Etre de vrais vivants en luttant contre
ces forces de mort que sont la misère, la violence, l'indifférence.
Etre de vrais vivants, c’est être
sensibles, de quelque manière que ce soit, à la vie de nos frères…, être de
ceux qui ont mal aux autres !
Etre de vrais vivants, c’est garder
espérance en la Vie, la Vie de Dieu, proclamer sans cesse, malgré les
apparences contradictoires, que "Dieu
seul a les issues de la mort", de toute mort puisqu’il l'a prouvé
en son Fils mort sur la croix, mais toujours vivant.

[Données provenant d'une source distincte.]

/-- Commands no longer wait for granules (R267): an operation that nothing waits for any more is dropped from its queue, or loses its
result where the media already run it. -/
def Dev.leaveMedia (d : Dev) (gone : SlotRef → Nat → Bool) : Dev :=
  let hit := d.media.filter fun m => m.cmds.any fun r => gone r m.granule
  hit.foldl (fun d m =>
    let left := m.cmds.filter fun r => !gone r m.granule
    let idle := left.isEmpty && m.hosts.isEmpty && m.fabs.isEmpty
    if idle && !m.onMedia then d.dropMedia m
    else { d with media := replaceFirst (· == m) { m with cmds := left, discard := m.discard || idle } d.media }) d

/-- Queue the program of one granule's demotion (R259 step 1, R261), or join the one under way. -/
def Dev.demote (d : Dev) (g dom : Nat) (rs : List SlotRef) : Dev :=
  let same (m : MediaOp) : Bool := m.kind == .program && m.granule == g && !m.discard
  if d.media.any same then
    { d with media := modifyAll (fun m => same m && !m.cmds.isEmpty) (fun (m : MediaOp) => if rs.isEmpty then { m with cmds := [] } else m.join (MediaOp.make .program g 0 0 0 rs)) d.media }
  else
    match d.nextChannel dom with
    | none => d
    | some ch =>
      let d := { d with lastChannel := insertBy Prod.fst (dom, ch) d.lastChannel }
      d.queueMedia (MediaOp.make .program g ch dom (d.blockFor ch) rs)

/-- The spans of this member's store that may reach flash, with their domains (R255): sealed extents, SEALED KV frames,
the class storage of rehanged versions, sealed segments of an index created with FLASH_OK. -/
def Dev.sealedSpans (d : Dev) : List (Nat × Span) :=
  (((d.extents.filter fun e => e.rights == .sealed).map fun e => (e.domain, (⟨e.sa, e.len⟩ : Span))) ++
    ((d.blocks.filter fun b => b.sealed && !b.freeing).map fun b => (b.domain, b.frame)) ++
    (d.tables.flatMap fun t => t.versions.flatMap fun v => (v.spans.take (v.classes.filter fun c => c.rows != 0).length).map fun s => (t.domain, s)) ++
    ((d.indexes.filter (·.flashOk)).flatMap fun x => (x.segments.filter (·.sealed)).map fun g => (x.domain, (⟨g.sa, 67108864⟩ : Span)))).filter fun e => d.isLocal e.2.sa

/-- The domain whose sealed data lie in a granule. -/
def Dev.sealedOwner (d : Dev) (g : Nat) : Option Nat :=
  (d.sealedSpans.find? fun e => decide (e.2.sa / 65536 ≤ g) && decide (g * 65536 < e.2.sa + e.2.len)).map Prod.fst

/-- Granules are read: the time is noted for those that may reach flash (R263). -/
def Dev.touch (d : Dev) (gs : List Nat) : Dev :=
  gs.eraseDups.foldl (fun d g =>
    match d.granule? g with
    | some x => d.setGranule { x with lastRead := d.now }
    | none =>
      match d.sealedOwner g with
      | some dom => d.setGranule { number := g, domain := dom, residency := .dram, channel := 0, block := 0, lastRead := d.now, dropping := false }
      | none => d) d
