/-- Whether some of a block's frame is held on flash (R163). -/
def Dev.onFlash (d : Dev) (b : Block) : Bool := (granulesOf b.frame).any fun g => (d.granule? g).any fun x => x.residency != .dram

/-- The first 64 bytes of a summary record (R151). -/
def Block.header (b : Block) (onFlash : Bool) : List Byte :=
  natLe b.first 4 ++ natLe b.layer 2 ++ natLe (if b.sealed then 2 else 1) 1 ++ natLe b.format 1 ++ natLe b.refs 3 ++
    natLe (b2n b.pinned + 2 * b2n b.recomputed + 4 * b2n onFlash) 1 ++ List.replicate 52 0

/-- The summary record of a block in bytes (R151). -/
def Dev.summaryRecord (d : Dev) (k : Cmd) (b : Block) : List Byte :=
  b.header (d.onFlash b) ++ (d.loadSpan k b.summary).drop 64

/-! ### Reference counts (R159, R160) -/

/-- The greatest reference count: at it a block is pinned (R159). -/
def pinCount : Nat := 0xFF_FFFF

/-- Raise or lower a block's reference count (R159, R160): at 0 it is being freed; at 0xFF_FFFF it is pinned, with one
EVENT record of kind 2. -/
def Dev.refBlock (d : Dev) (id : Nat) (up : Bool) : Dev :=
  match d.block? id with
  | none => d
  | some b =>
    if b.pinned then d
    else
      let n := if up then b.refs + 1 else b.refs - 1
      let pin := n == pinCount
      let d := d.modBlock id fun b => { b with refs := n, pinned := pin, freeing := n == 0 }
      if pin then d.fault (.domain b.domain) 0x07 none b.domain 0xFFFF 0 0xFFFF b.summarySa 2 0 else d

/-! ### APPEND (R153 to R155) -/

/-- The operands of an APPEND: layer, format, first position, count, K, V and identifier CVAs. -/
structure AppendOps where
  layer : Nat
  fmt : Nat
  p : Nat
  n : Nat
  k : Nat
  v : Nat
  ids : Nat
deriving DecidableEq, Repr

/-- The operands of an APPEND in its operand bytes. -/
def appendOps (o : List Byte) : AppendOps :=
  { layer := fieldAt o 0 2, fmt := fieldAt o 2 1, p := fieldAt o 4 4, n := fieldAt o 8 4, k := fieldAt o 16 8, v := fieldAt o 24 8, ids := fieldAt o 32 8 }

/-- Bytes of one token's K or V in the input format. -/
def AppendOps.row (o : AppendOps) (s : Session) : Nat := s.heads * s.dim * (elemBits o.fmt / 8)

/-- The spans of K, of V and of the token identifiers of rows of an APPEND. -/
def Cmd.appendSpans (k : Cmd) (dom : Nat) (s : Session) (lo n : Nat) : List Span × List Span × List Span :=
  let o := appendOps (cmdOps k)
  let sp (base w : Nat) : List Span := k.spans dom (base + lo * w) (n * w)
  (sp o.k (o.row s), sp o.v (o.row s), if o.layer = 0 then sp o.ids 4 else [])

/-- Provenance entries of tokens from a position on (R155). -/
def logEntries (p : Nat) (ids : List Byte) : List Byte :=
  (List.range (ids.length / 4)).flatMap fun i => slice ids (4 * i) 4 ++ natLe (p + i) 4

/-- Rows of an APPEND enter the intake, and under layer 0 the log (R154, R155); a poisoned source ends it there (R165). -/
def Dev.appendRows (d : Dev) (r : SlotRef) (lo n : Nat) : Dev :=
  match d.cmd? r, d.session? r.ctx with
  | some k, some s =>
    let dom := d.domainOf r
    let o := appendOps (cmdOps k)
    let (ks, vs, ids) := k.appendSpans dom s lo n
    if hasFailed k then d
    else if d.badSpans k (ks ++ vs ++ ids) then (d.raise r .poisoned).modCmd r fun k => { k with plan := k.plan.take k.issued }
    else
      let conv (ss : List Span) : List (W16 × NumEvents) := (decodeVec o.fmt (n * s.heads * s.dim) (d.loadAll k ss)).map toBf16
      let (kv, vv) := (conv ks, conv vs)
      let row (xs : List (W16 × NumEvents)) (i : Nat) : List Byte :=
        ((xs.drop (i * s.heads * s.dim)).take (s.heads * s.dim)).flatMap fun x => natLe x.1.toNat 2
      let toks := d.loadAll k ids
      let d := (List.range n).foldl (fun d i => d.stepWrite r none { sa := (s.rowSpan o.layer (o.p + lo + i)).sa, bytes := row kv i ++ row vv i }) d
      let d := if o.layer = 0 && s.logSa != 0 then d.stepWrite r none { sa := (s.logSpan (o.p + lo) n).sa, bytes := logEntries (o.p + lo) toks } else d
      let d := d.countEvents dom ((kv ++ vv).foldl (fun a x => a.plus x.2) .none)
      (d.modSession r.ctx fun s => s.modLayer o.layer fun l => { l with n := o.p + lo + n }).modCmd r fun k =>
        { k with w0 := BitVec.ofNat 64 (o.p + lo + n) }
  | _, _ => d

/-- Values of one head of K or V of the 64 intake rows of a block. -/
def Dev.intakeHead (d : Dev) (s : Session) (l first h : Nat) (v : Bool) : List W32 :=
  (List.range 64).flatMap fun t => let p := s.rowPart l (first + t) h v; (words16 (memRead d.mem p.sa p.len)).map ofBf16

/-- Whether a layer holds all 64 tokens of a block: a step whose rows failed leaves the block without a frame (R154, R165). -/
def Session.fills (s : Session) (b : Block) : Bool := decide (b.first + 64 ≤ (s.layer b.layer).n)

/-- One head of a block's frame is encoded from the intake, with its scales (R149, R150). -/
def Dev.encodeHead (d : Dev) (r : SlotRef) (id h : Nat) : Dev :=
  match d.session? r.ctx, d.block? id with
  | some s, some b =>
    if !s.fills b then d else
    [false, true].foldl (fun d v =>
      let (bs, sc, ev) := Machine.encodeHead b.format (d.intakeHead s b.layer b.first h v)
      let d := (d.stepWrite r none { sa := (b.part h v).sa, bytes := bs }).stepWrite r none { sa := (b.scaleSpan h v).sa, bytes := natLe sc.toNat 4 }
      d.countEvents (d.domainOf r) ev) d
  | _, _ => d

/-- 16 keys of one head of a block are summarized from its frame; with the last of them the mean key and the bounds (R152). -/
def Dev.summarize (d : Dev) (r : SlotRef) (id h q : Nat) : Dev :=
  match d.cmd? r, d.session? r.ctx, d.block? id with
  | some k, some s, some b =>
    if !s.fills b then d else
    let dom := d.domainOf r
    let key := d.sumKey dom k []
    let keys := d.headRows k b h false
    let (codes, ev) := keyCodes key (centroids b.dim (d.loadSpan k (s.codebookPart b.layer h))) ((keys.drop (16 * q)).take 16)
    let d := (d.stepWrite r none { sa := (b.codeSpan h (16 * q) 16).sa, bytes := codes }).countEvents dom ev
    if q != 3 then d
    else
      let (bs, ev) := keyBounds key b.dim keys
      (d.stepWrite r none { sa := (b.meanSpan h).sa, bytes := bs }).countEvents dom ev
  | _, _, _ => d

/-- A block whose frame and summary are complete enters the table of its layer, HOT with reference count 1 (R154). -/
def Dev.enterBlock (d : Dev) (r : SlotRef) (ctx l id : Nat) : Dev :=
  match d.session? ctx, d.block? id with
  | some s, some b =>
    if !s.fills b then d
    else
      ((d.modBlock id fun b => { b with refs := 1, freeing := false }).modSession ctx fun s => s.modLayer l fun x => { x with blocks := x.blocks ++ [id] }).modCmd r
        fun k => { k with w1 := k.w1 + 1 }
  | _, _ => d

/-! ### SEAL (R156, R157) -/

/-- A block is SEALED (R156); a HOT one is counted. -/
def Dev.sealBlock (d : Dev) (r : SlotRef) (id : Nat) : Dev :=
  if (d.block? id).any (·.sealed) then d
  else (d.modBlock id fun b => { b with sealed := true }).modCmd r fun k => { k with w0 := k.w0 + 1 }

/-- One head of a block is encoded as MXFP4 into another frame (R157). -/
def Dev.demoteHead (d : Dev) (r : SlotRef) (id nid h : Nat) : Dev :=
  match d.cmd? r, d.block? id, d.block? nid with
  | some k, some b, some nb =>
    [false, true].foldl (fun d v =>
      let (bs, ev) := encodeVec 0x08 (d.headRows k b h v).flatten
      let d := (d.stepWrite r none { sa := (nb.part h v).sa, bytes := bs }).stepWrite r none { sa := (nb.scaleSpan h v).sa, bytes := natLe fone.toNat 4 }
      d.countEvents (d.domainOf r) ev) d
  | _, _, _ => d

/-- The demoted frame and its summary replace the old ones as one change, and the old ones are given up (R157, R160); a block that
has come to be shared since is left as it is. -/
def Dev.demotedBlock (d : Dev) (r : SlotRef) (id nid : Nat) : Dev :=
  match d.block? id, d.block? nid with
  | some b, some nb =>
    if d.shared b then d.modCmd r fun k => { k with w2 := k.w2 + 1 }
    else
      ((d.modBlock id fun b => { b with format := nb.format, frameSa := nb.frameSa, summarySa := nb.summarySa, recomputed := false }).modBlock nid
        fun x => { x with format := b.format, frameSa := b.frameSa, summarySa := b.summarySa }).modCmd r fun k => { k with w1 := k.w1 + 1 }
  | _, _ => d

/-! ### FORK and DROP (R158 to R161) -/

/-- A session's block table takes a block that another holds too (R158): its count rises; a block homed elsewhere gets an entry of
its own, whose reference its home counts. -/
def Dev.shareBlock (d : Dev) (r : SlotRef) (ctx l id : Nat) : Dev :=
  match d.block? id with
  | none => d
  | some b =>
    let put (d : Dev) (x : Nat) : Dev :=
      (d.modSession ctx fun s => s.modLayer l fun y => { y with n := 64 * (y.blocks.length + 1), blocks := y.blocks ++ [x] }).modCmd r
        fun k => { k with w0 := k.w0 + 1 }
    if d.isLocal b.frameSa then put ((d.refBlock id true).modBlock id fun b => { b with sealed := true }) id
    else
      let d := d.askStep r .refs (d.homeOf b.summarySa) 0 (stepArgs (refArgs true b))
      put { d with nextBlock := d.nextBlock + 1, blocks := d.blocks ++ [{ b with id := d.nextBlock, freeing := false }] } d.nextBlock
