-- ==== Sys2Proof/Machine/AttendOps.lean ====
section
/-! DEFINITION. What the steps of SELECT_ATTEND do: selection, exact attention, skipped mass, records, and the stages that follow one
another (R178 to R200). -/

namespace Sys2Proof.Machine

/-! ### Operands -/

/-- What a SELECT_ATTEND asks for, its defaults resolved (R175, R183). -/
structure Ask where
  layer : Nat
  q : Nat
  fmt : Nat
  p0 : Nat
  topK : Nat
  sink : Nat
  recent : Nat
  keep : Nat
  h0 : Nat
  hc : Nat
  window : Nat
  scale : W32
  cap : W32
  query : Nat
  out : Nat
  sel : Nat
  flashSkip : Bool
  exact : Bool
  host : Bool
  stride : Nat

/-- 1/√d rounded to nearest (R175): the exact value to 200 bits, rounded once. -/
def rsqrtDim (dim : Nat) : W32 := (Fp.fin false (2 * isqrt (2 ^ 400 / dim) + 1) (-201)).to32

/-- The operands of a SELECT_ATTEND on a session. -/
def Cmd.ask (k : Cmd) (s : Session) : Ask :=
  let o := cmdOps k
  let flags := lineFlags k.line
  let mult := fieldAt o 12 1
  let sc := BitVec.ofNat 32 (fieldAt o 20 4)
  let (h0, hc) := selectHeads o s.heads
  { layer := fieldAt o 0 2, q := fieldAt o 2 1, fmt := fieldAt o 3 1, p0 := fieldAt o 4 4, topK := fieldAt o 8 2
    sink := fieldAt o 10 1, recent := fieldAt o 11 1, keep := (if mult = 0 then 4 else mult) * fieldAt o 8 2, h0 := h0, hc := hc
    window := fieldAt o 16 4, scale := if sc = 0 then rsqrtDim s.dim else sc
    cap := BitVec.ofNat 32 (fieldAt o 24 4), query := fieldAt o 32 8, out := fieldAt o 40 8
    sel := if lineExt k.line then fieldAt k.desc 48 8 else 0, flashSkip := bit flags 0, exact := bit flags 1, host := bit flags 2
    stride := selectStride flags o }

/-- Selection mode: neither EXACT nor a window (R180). -/
def Ask.selects (a : Ask) : Bool := !a.exact && a.window == 0

/-- The block that holds the first query, and the one that holds the last. -/
def Ask.blk0 (a : Ask) : Nat := a.p0 / 64
def Ask.blkLast (a : Ask) : Nat := (a.p0 + a.q - 1) / 64

/-! ### What a head attends (R180, R181) -/

/-- A query row of one KV head: token, member and BF16 vector (R178). -/
structure QRow where
  j : Nat
  g : Nat
  v : List W32

/-- A block of a layer as attention reads it for one KV head: keys and values as stored, and their scales (R186). -/
structure Kv where
  index : Nat
  keys : List (List W32)
  vals : List (List W32)
  kScale : W32
  vScale : W32

/-- Block `b` of a layer for head `h`: its frame once frame and summary are complete, else intake rows (R154, R181). -/
def Dev.kv (d : Dev) (k : Cmd) (s : Session) (l h b : Nat) : Kv :=
  match d.blockAt s l b with
  | some x =>
    { index := b, keys := d.rawHead k x h false, vals := d.rawHead k x h true, kScale := d.headScaleOf k x h false, vScale := d.headScaleOf k x h true }
  | none =>
    let ps := (List.range 64).map (64 * b + ·) |>.filter fun p => decide (p < (s.layer l).n)
    let row (v : Bool) (p : Nat) : List W32 := (words16 (d.loadSpan k (s.rowPart l p h v))).map ofBf16
    { index := b, keys := ps.map (row false), vals := ps.map (row true), kScale := fone, vScale := fone }

/-- What the score or the value step of a block reads for one head (R196). -/
def Dev.kvSpans (d : Dev) (s : Session) (l h b : Nat) (v : Bool) : List Span :=
  match d.blockAt s l b with
  | some x => [x.part h v, x.scaleSpan h v]
  | none => ((List.range 64).filter fun t => decide (64 * b + t < (s.layer l).n)).map fun t => s.rowPart l (64 * b + t) h v

/-- The candidates of selection mode: framed blocks from `sink` below blk0 − recent (R181). -/
def Ask.candidates (a : Ask) (framed : Nat) : List Nat :=
  if a.selects then (List.range (min framed (a.blk0 - a.recent))).filter fun b => decide (a.sink ≤ b) else []

/-- The blocks attended whatever the selection (R180, R181). -/
def Ask.always (a : Ask) (framed : Nat) : List Nat :=
  (List.range (a.blkLast + 1)).filter fun b =>
    a.exact || decide (b < a.sink) ||
      (if a.window != 0 then decide (a.p0 + 1 ≤ 64 * b + 63 + a.window) else decide (a.blk0 ≤ b + a.recent) || decide (framed ≤ b))

/-- Whether query token `j` attends position `p` of an attended block (R180). -/
def Ask.attends (a : Ask) (j p : Nat) : Bool :=
  decide (p ≤ a.p0 + j) && (a.window == 0 || decide (a.p0 + j < p + a.window) || decide (p / 64 < a.sink))

/-! ### Scoring and selection (R182 to R184) -/

/-- The maximum of values over rows; NaN if any is NaN. -/
def maxKey (xs : List W32) : W32 :=
  match xs with
  | [] => fnan
  | y :: ys => ys.foldl fmax y

/-- ln of a sum of exponentials, over their maximum. -/
def logSumExp (key : List Nat) (xs : List W32) : W32 :=
  let m := maxKey xs
  if isNan m || isInf m then m
  else fadd m (fln key (fsum key (xs.map fun x => fexpDiff key x m)))

/-- Greatest key first, ties to the lower index, NaN below every number (R183). -/
def rankBefore (a b : Nat × W32) : Bool :=
  if isNan a.2 then isNan b.2 && decide (a.1 < b.1)
  else isNan b.2 || flt b.2 a.2 || (!flt a.2 b.2 && decide (a.1 < b.1))

/-- The `n` best of scored blocks. -/
def best (n : Nat) (xs : List (Nat × W32)) : List Nat := ((sortOrd rankBefore xs).take n).map (·.1)

/-- A block's mean key for one head (R151). -/
def Dev.meanKey (d : Dev) (k : Cmd) (b : Block) (h : Nat) : List W32 := ((words16 (d.loadSpan k (b.meanSpan h))).take b.dim).map ofBf16

/-- The coarse score of a block for a row (R182). -/
def Dev.coarse (d : Dev) (k : Cmd) (key : List Nat) (s : Session) (a : Ask) (h b : Nat) (r : QRow) : W32 :=
  match d.blockAt s a.layer b with
  | some x => scaleCap (key ++ [1, b, r.j, r.g]) a.cap a.scale (dot key false false r.v (d.meanKey k x h))
  | none => fnan

/-- The fine score of a block for a row (R182), with the head's centroids. -/
def Dev.fine (d : Dev) (k : Cmd) (key : List Nat) (s : Session) (a : Ask) (cents : List (List (List W32))) (h b : Nat) (r : QRow) : W32 :=
  match d.blockAt s a.layer b with
  | some x =>
    let bs := d.loadSpan k (x.codeSpan h 0 64)
    let table (j c : Nat) : W32 := dot key false false ((r.v.drop (8 * j)).take 8) (at! (at! cents j []) c [])
    let pq (t : Nat) : W32 := fsum key ((List.range (x.dim / 8)).map fun j => table j (packedElem bs 4 (t * (x.dim / 8) + j)))
    logSumExp (key ++ [2, b, r.j, r.g]) ((List.range 64).map fun t => scaleCap (key ++ [3, b, t, r.j, r.g]) a.cap a.scale (pq t))
  | none => fnan

/-- Whether the coarse and the fine stage run for a number of candidates (R183). -/
def Ask.coarseRuns (a : Ask) (cands : Nat) : Bool := decide (a.topK < cands)
def Ask.fineRuns (a : Ask) (cands : Nat) : Bool := decide (a.topK < cands) && a.topK != 0

/-- The candidates that the coarse stage keeps (R182, R183). -/
def Dev.keptOf (d : Dev) (k : Cmd) (key : List Nat) (s : Session) (a : Ask) (h : Nat) (rows : List QRow) : List Nat :=
  let cands := a.candidates (s.layer a.layer).blocks.length
  if !a.coarseRuns cands.length || cands.length ≤ a.keep then cands
  else best a.keep (cands.map fun b => (b, maxKey (rows.map (d.coarse k key s a h b))))

/-- The codebook of a head. -/
def Dev.centroidsOf (d : Dev) (k : Cmd) (s : Session) (a : Ask) (h : Nat) : List (List (List W32)) := centroids s.dim (d.loadSpan k (s.codebookPart a.layer h))

/-- The candidates chosen of those kept (R182, R183). -/
def Dev.chosenOf (d : Dev) (k : Cmd) (key : List Nat) (s : Session) (a : Ask) (h : Nat) (rows : List QRow) (kept : List Nat) : List Nat :=
  let cands := a.candidates (s.layer a.layer).blocks.length
  if !a.coarseRuns cands.length then cands
  else if a.topK = 0 then []
  else
    let cents := d.centroidsOf k s a h
    best a.topK (kept.map fun b => (b, maxKey (rows.map (d.fine k key s a cents h b))))

/-! ### Exact attention of one row (R185 to R187) -/

/-- The partial state of a row, and whether its inputs hold a NaN. -/
structure Partial where
  m : W32
  l : W32
  o : List W32
  tokens : Nat
  nonfinite : Bool
  nanIn : Bool

/-- Exact attention of one row over blocks in ascending order (R185 to R187). -/
def attendRow (key : List Nat) (a : Ask) (dim : Nat) (r : QRow) (kvs : List Kv) : Partial :=
  let per := kvs.map fun b =>
    let ts := (List.range b.keys.length).filter fun t => a.attends r.j (64 * b.index + t)
    let ss := ts.map fun t =>
      scaleCap (key ++ [5, b.index, t, r.j, r.g]) a.cap (fmul b.kScale a.scale) (dot key false false r.v (at! b.keys t []))
    (b, ts, ss)
  let scores := per.flatMap fun x => x.2.2
  let m := maxKey scores
  let blocks := per.map fun x =>
    let ps := x.2.2.map fun s => fexpDiff (key ++ [6, x.1.index, r.j, r.g]) s m
    let o := (List.range dim).map fun i => fmul x.1.vScale (dot key true false ps (x.2.1.map fun t => at! (at! x.1.vals t []) i fzero))
    (ps, fsum key ps, o)
  let vals := per.flatMap fun x => x.2.1.flatMap fun t => at! x.1.vals t []
  let inputs := r.v ++ (per.flatMap fun x => x.2.1.flatMap fun t => at! x.1.keys t []) ++ vals
  let bad (w : W32) : Bool := isNan w || isInf w
  { m := m, l := treeSum (blocks.map fun x => x.2.1), o := (List.range dim).map fun i => treeSum (blocks.map fun x => at! x.2.2 i fzero)
    tokens := scores.length, nonfinite := scores.any bad || (blocks.any fun x => x.1.any bad) || vals.any bad, nanIn := inputs.any isNan }

/-! ### Skipped mass (R190, R191) -/

/-- skip_est of a row over the skipped blocks, the candidates kept having fine scores where that stage ran (R190). -/
def Dev.skipEst (d : Dev) (k : Cmd) (key : List Nat) (s : Session) (a : Ask) (x : AttendHead) (r : QRow) (skipped : List Nat) : W32 :=
  if skipped.isEmpty then 0xFF80_0000
  else
    let cands := (a.candidates (s.layer a.layer).blocks.length).length
    let cents := d.centroidsOf k s a x.head
    let est (b : Nat) : W32 :=
      if a.fineRuns cands && x.kept.contains b then d.fine k key s a cents x.head b r
      else fadd (fln (key ++ [7]) (fofNat 64)) (d.coarse k key s a x.head b r)
    logSumExp (key ++ [8, r.j, r.g]) (skipped.map est)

Et remarquons encore : après avoir mis
la fillette debout, Jésus recommande de lui donner à manger. Beaucoup plus
qu'un signe de délicatesse, l'évangéliste suggère ici que Jésus nous invite, au
cours de chaque repas eucharistique, à recevoir ce qu'aucune loi sociale, aucun
organisme humanitaire ne pourra jamais nous donner : ce Pain de Vie, ce Pain de
Dieu, le Pain de Vie éternelle, puisque, déjà, il donne Vie par-delà la mort
elle-même.
Prenons la main que Jésus nous tend pour
nous mettre debout et vivre, déjà, éternellement.